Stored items
····················

theorem convert_fields (sat : Bool) (rnd : BitVec 3) (dt st : BitVec 4) :
    ((0 : BitVec 20) ++ BitVec.ofBool sat ++ rnd ++ dt ++ st).getLsbD 11 = sat ∧
    ((0 : BitVec 20) ++ BitVec.ofBool sat ++ rnd ++ dt ++ st).extractLsb' 8 3 = rnd ∧
    ((0 : BitVec 20) ++ BitVec.ofBool sat ++ rnd ++ dt ++ st).extractLsb' 4 4 = dt ∧
    ((0 : BitVec 20) ++ BitVec.ofBool sat ++ rnd ++ dt ++ st).extractLsb' 0 4 = st := by
  refine ⟨by simp only [BitVec.getLsbD_append, BitVec.getLsbD_ofBool]; simp, ?_, ?_, ?_⟩ <;> ext i hi <;>
    simp only [BitVec.getElem_extractLsb', BitVec.getLsbD_append] <;>
    simp (disch := omega) only [if_neg, if_pos] <;>
    (rw [BitVec.getLsbD_eq_getElem (by omega)]; congr 1; omega)

/-! Decoding from the fields. -/

/-- What decodes: the words parse to a well-formed instruction whose words they are. -/
theorem decode_of_parse {i : Instr} {w : Word32} {ws rest : List Word32} (he : encode i = w :: ws)
    (hl : lengthClass w ≠ 3) (hn : (lengthClass w).toNat = ws.length) (hp : parseWords (w :: ws ++ rest) = some i)
    (hw : i.wf = true) : decode (encode i ++ rest) = .ok i := by
  simp only [Instr.wf, Bool.and_eq_true] at hw
  have hc : wordCount w = (w :: ws).length := by rw [wordCount, if_neg hl, hn, List.length_cons]; omega
  rw [he]
  simp only [List.cons_append] at hp ⊢
  simp only [decode, hl, if_false, hc, hp, hw.1, hw.2, he, and_true, Bool.true_eq_false]
  rw [if_neg (by simp), if_pos]
  rw [← List.cons_append, List.take_left]

theorem parseWords_one {w : Word32} {rest : List Word32} (h : lengthClass w = 0) : parseWords (w :: [] ++ rest) = parse32 w := by
  simp [parseWords, h]

theorem parseWords_two {w v : Word32} {rest : List Word32} (h : lengthClass w = 1) : parseWords (w :: [v] ++ rest) = parse64 w v := by
  simp [parseWords, h]

theorem parseWords_three {w v u : Word32} {rest : List Word32} (h : lengthClass w = 2) :
    parseWords (w :: [v, u] ++ rest) = parse96 w u := by
  simp [parseWords, h]

end Sys2Proof

theorem Sys2Proof.Laws.RoundTrip.nop c : RoundTrip.Statement (.nop c) := by
  intro rest _ hw
  obtain ⟨hl, ho, hd, ha, hb, hf⟩ := word0_fields (0 : BitVec 3) (0 : BitVec 5) (0 : BitVec 5) (0 : BitVec 5) c (0x00 : BitVec 8) 0
  refine decode_of_parse (encode_nop c) (by rw [hl]; decide) (by rw [hl]; rfl) ?_ hw
  rw [parseWords_one hl]
  unfold parse32
  rw [ho]
  show some (Instr.nop _) = _
  simp only [condOf_word0]

theorem Sys2Proof.Laws.RoundTrip.commit c : RoundTrip.Statement (.commit c) := by
  intro rest _ hw
  obtain ⟨hl, ho, hd, ha, hb, hf⟩ := word0_fields (0 : BitVec 3) (0 : BitVec 5) (0 : BitVec 5) (0 : BitVec 5) c (0x01 : BitVec 8) 0
  refine decode_of_parse (encode_commit c) (by rw [hl]; decide) (by rw [hl]; rfl) ?_ hw
  rw [parseWords_one hl]
  unfold parse32
  rw [ho]
  show some (Instr.commit _) = _
  simp only [condOf_word0]

theorem Sys2Proof.Laws.RoundTrip.discard c : RoundTrip.Statement (.discard c) := by
  intro rest _ hw
  obtain ⟨hl, ho, hd, ha, hb, hf⟩ := word0_fields (0 : BitVec 3) (0 : BitVec 5) (0 : BitVec 5) (0 : BitVec 5) c (0x02 : BitVec 8) 0
  refine decode_of_parse (encode_discard c) (by rw [hl]; decide) (by rw [hl]; rfl) ?_ hw
  rw [parseWords_one hl]
  unfold parse32
  rw [ho]
  show some (Instr.discard _) = _
  simp only [condOf_word0]

theorem Sys2Proof.Laws.RoundTrip.yield c : RoundTrip.Statement (.yield c) := by
  intro rest _ hw
  obtain ⟨hl, ho, hd, ha, hb, hf⟩ := word0_fields (0 : BitVec 3) (0 : BitVec 5) (0 : BitVec 5) (0 : BitVec 5) c (0x03 : BitVec 8) 0
  refine decode_of_parse (encode_yield c) (by rw [hl]; decide) (by rw [hl]; rfl) ?_ hw
  rw [parseWords_one hl]
  unfold parse32
  rw [ho]
  show some (Instr.yield _) = _
  simp only [condOf_word0]

theorem Sys2Proof.Laws.RoundTrip.trap c code : RoundTrip.Statement (.trap c code) := by
  intro rest _ hw
  obtain ⟨hl, ho, hd, ha, hi⟩ := iword_fields code (0 : BitVec 5) (0 : BitVec 5) c (0x04 : BitVec 8)
  refine decode_of_parse (encode_trap c code) (by rw [hl]; decide) (by rw [hl]; rfl) ?_ hw
  rw [parseWords_one hl]
  unfold parse32
  rw [ho]
  show some (Instr.trap _ _) = _
  simp only [condOf_iword, hi]

theorem Sys2Proof.Laws.RoundTrip.brkpt c : RoundTrip.Statement (.brkpt c) := by
  intro rest _ hw
  obtain ⟨hl, ho, hd, ha, hb, hf⟩ := word0_fields (0 : BitVec 3) (0 : BitVec 5) (0 : BitVec 5) (0 : BitVec 5) c (0x05 : BitVec 8) 0
  refine decode_of_parse (encode_brkpt c) (by rw [hl]; decide) (by rw [hl]; rfl) ?_ hw
  rw [parseWords_one hl]
  unfold parse32
  rw [ho]
  show some (Instr.brkpt _) = _
  simp only [condOf_word0]
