/-- The recursion's equation is out of the elaborator's reach (a slot's size is a large literal); its head normal form shows the
  branch. -/
theorem State.canon.remakeSlots {s t : State} {ctx h es} (hs : s.canon) (ht : s.remakeSlots ctx h es = some t) :
    t.canon := by
  induction es generalizing s with
  | nil => cases ht; exact hs
  | cons e r ih =>
    conv at ht => lhs; whnf
    generalize instDecidableEqBool _ true = d at ht
    cases d with
    | isTrue => cases ht
    | isFalse =>
      dsimp only at ht
      split at ht
      · cases ht
      · refine ih ?_ ht
        exact hs.setTile rfl

theorem State.canon.retag {s : State} {ctx e} (hs : s.canon) : (s.retag ctx e).canon := hs

theorem CanonNext.execRestc {s : State} {c a} (hs : s.canon) : CanonNext (execRestc c a s) := by
  unfold Machine.execRestc
  refine .privGate hs (fun _ _ _ h1 => .onlyIn h1 (fun _ _ _ h2 => .ite h2.finish (.withRange h2 (fun _ _ h3 => .ite h3.raise
    (.withRange h3 (fun _ _ h4 => .ite h4.meetPieces.raise ?_))))))
  split
  · exact h4.meetPieces.raise
  · next ht =>
      exact .ite (.finish (.foldl (fun _ _ h2 => h2.retag) (.remakeSlots h4.meetPieces ht)))
        (.waitOn (.modPart (.foldl (fun _ _ h2 => h2.retag) (.remakeSlots h4.meetPieces ht))))

theorem CanonNext.execAreawr {s : State} {c a b} (hs : s.canon) : CanonNext (execAreawr c a b s) := by
  unfold Machine.execAreawr
  refine .privGate hs (fun _ _ _ h1 => .onlyIn h1 (fun _ _ _ h2 => .withRange h2 (fun _ _ h3 => .ite h3.raise ?_)))
  split
  · exact h3.raise
  · exact .ite h3.raise (.withRange h3 (fun _ _ h2 => .finish (.same h2.meetPieces rfl)))

/-! ### Machine/Lease -/

theorem State.canon.beginLease {s : State} {u cause pset stage} (hs : s.canon) :
    (s.beginLease u cause pset stage).canon := .sendControl (.capChange hs)

theorem State.canon.takeTurn {s : State} {u} (hs : s.canon) : (s.takeTurn u).canon :=
  .ite (.ite hs.modUnit hs) (.ite hs.modUnit hs.modUnit.beginLease)

theorem State.canon.startDue {s : State} (hs : s.canon) : s.startDue.canon := .foldl (fun _ _ h1 => h1.takeTurn) hs

theorem State.canon.logLease {s : State} {l result} (hs : s.canon) : (s.logLease l result).canon := by
  have h1 : ∀ n log, ({ s with lseq := n, leaseLog := log } : State).canon := fun _ _ => hs
  exact h1 _ _

theorem State.canon.storeRetirement {s : State} {l} (hs : s.canon) : (s.storeRetirement l).canon := .ite hs hs

theorem State.canon.resetHearth {s : State} {h} (hs : s.canon) : (s.resetHearth h).canon := hs.modHearth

····················

[WORK ITEM]: Look through the records and copy every line that has the word "onlyIn".

[RESULT OF THE EXERCISE]:
  refine .privGate hs (fun _ _ _ h1 => .onlyIn h1 (fun _ _ _ h2 => .ite h2.finish (.withRange h2 (fun _ _ h3 => .ite h3.raise
  refine .privGate hs (fun _ _ _ h1 => .onlyIn h1 (fun _ _ _ h2 => .withRange h2 (fun _ _ h3 => .ite h3.raise ?_)))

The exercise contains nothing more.